I have an Arduino UNO that burned up, so I bought 5 new ATMEGA328 micros. I also have an Arduino Mega 2560 board and used it to burn the bootloader onto the UNO board with a new chip in place.
The bootloader process seemed to work and now when I hit the Reset button the LED flashes and seems to reset. However I cant seem to get the board to accept a new program, I get the following error:
avrdude: stk500_getsync(): not in sync: resp=0x00
After some research I tried the Loop back test. It works with the Mega but not with the UNO. This may not matter but I also tested the voltages on the 5 and 3.3 pins and it check out.
I was hoping for some ideas and what do try next to fix the board.
I have a bread board and I am not afraid to solder and order components.
Thanks for your help!
(Fixing this, for me its about learning, not about cost/time invested)

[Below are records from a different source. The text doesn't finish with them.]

-- ==== Sys2Proof/Decode.lean ====
section
/-! DEFINITION. spec/opcode_table.json gives no row any bits: a command of this block is a frame, a request or an event, and no word
spells one. -/

namespace Sys2Proof

/-- The command a word spells by the table's bits: none, since no row has any. -/
def decodeTableWord (_nbits _w : Nat) : Option Instr := none

end Sys2Proof
end

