/-! ### Finishing (R120) -/

/-- A FINISH taken now (R120). -/
def finishPlay (s : State) : State :=
  match s.follower.play with
  | .idle => s
  | .ending => s
  | .waiting =>
    enterEnding (s.withFollower { s.follower with finish := .pending }) s.clock.x0
  | _ =>
    if s.follower.finish ≠ .none then s
    else formStop (s.withFollower { s.follower with
      finish := if s.follower.next.isSome then .held else .pending })

/-! ### Confidence (section 6.4) -/

/-- The confidence state of a counter outside LOST (R110). -/
def confOf (n : Nat) : Conf := if n < 128 then .locked else .doubtful

/-- Sets counter, state and run. -/
def setConf (s : State) (n : Nat) (c : Conf) (run : Nat) : State :=
  s.withFollower { s.follower with counter := n, conf := c, run := run }

/-- The one CONFIDENCE alert of an event that found the state `found`, for the state it leaves the follower in (R111): none when it
leaves the state it found. -/
def announce (found : Conf) (s : State) : State :=
  if s.follower.conf = found then s else postAlert s (.confidence s.follower.conf s.follower.counter s.partTime)

/-- Posts a WARNING when a rise takes the counter from below the warning level to it or above (R111). -/
def warnRise (s : State) (old new : Nat) : State :=
  if old < s.tables.follow.warning ∧ s.tables.follow.warning ≤ new then postAlert s (.warning new s.partTime) else s

/-- A rise of the counter by `n` (R110, R111): 8 for a miss, 1 for an unexpected onset. Entering LOST with the lost action FINISH
acts as a FINISH (R112). -/
def confRise (s : State) (n : Nat) : State :=
  match s.follower.conf with
  | .lost => s.withFollower { s.follower with run := 0 }
  | _ =>
    let old := s.follower.counter
    if 255 < old + n then
      let s1 := setConf (warnRise s old 255) 255 .lost 0
      if s.tables.follow.lostAction = .finish then finishPlay s1 else s1
    else setConf (warnRise s old (old + n)) (old + n) (confOf (old + n)) s.follower.run

/-- A match, or a hard sync counted as one (R110): the counter falls by 1, or in LOST the run rises by 1. -/
def confMatch (s : State) : State :=
  match s.follower.conf with
  | .lost => s.withFollower { s.follower with run := min 8 (s.follower.run + 1) }
  | _ => setConf s (s.follower.counter - 1) (confOf (s.follower.counter - 1)) s.follower.run

/-- The recovery of R112: counter 0, LOCKED, run 0. -/
def recoverConf (s : State) : State := setConf s 0 .locked 0

/-- The recovery run of a LOST follower has reached 8 (R112). -/
def recovers (s : State) : Bool := decide (s.follower.conf = .lost) && decide (8 ≤ s.follower.run)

Any idea if USB interface chips come pre-programmed or how to burn them after installing it. I am not sure if my skills are quite that good either but I will probably give it a shot as I enjoy soldering, if we think that is the mostly next step.
As far as programming it through the ICSP, To test this I am using the default blink program.
Do I still program it with the same setup as when burning the boot loader? I tried this a couple of times, using the Mega to program the UNO. I did see the LED by the L blink presumably when the Mega reset the UNO, after a few seconds I see this message pop up again:
avrdude: stk500_getsync(): not in sync: resp=0x00
I find it odd that I can seemingly upload the boot loader as evident that the reset button works but I cant seem to load programs. Is there an extra step I am missing somewhere?
When you're programming via ICSP you need to set the programmer to Arduino as ISP and then click File - upload using programmer, or more confident press ctrl+shift+u.
Miasmictruth:
I find it odd that I can seemingly upload the boot loader as evident that the reset button works but I cant seem to load programs. Is there an extra step I am missing somewhere?
The bootloader is on the main chip (the Atmega328P). The serial data it reads comes through the USB chip (the Atmega8U2). So it's not that surprising.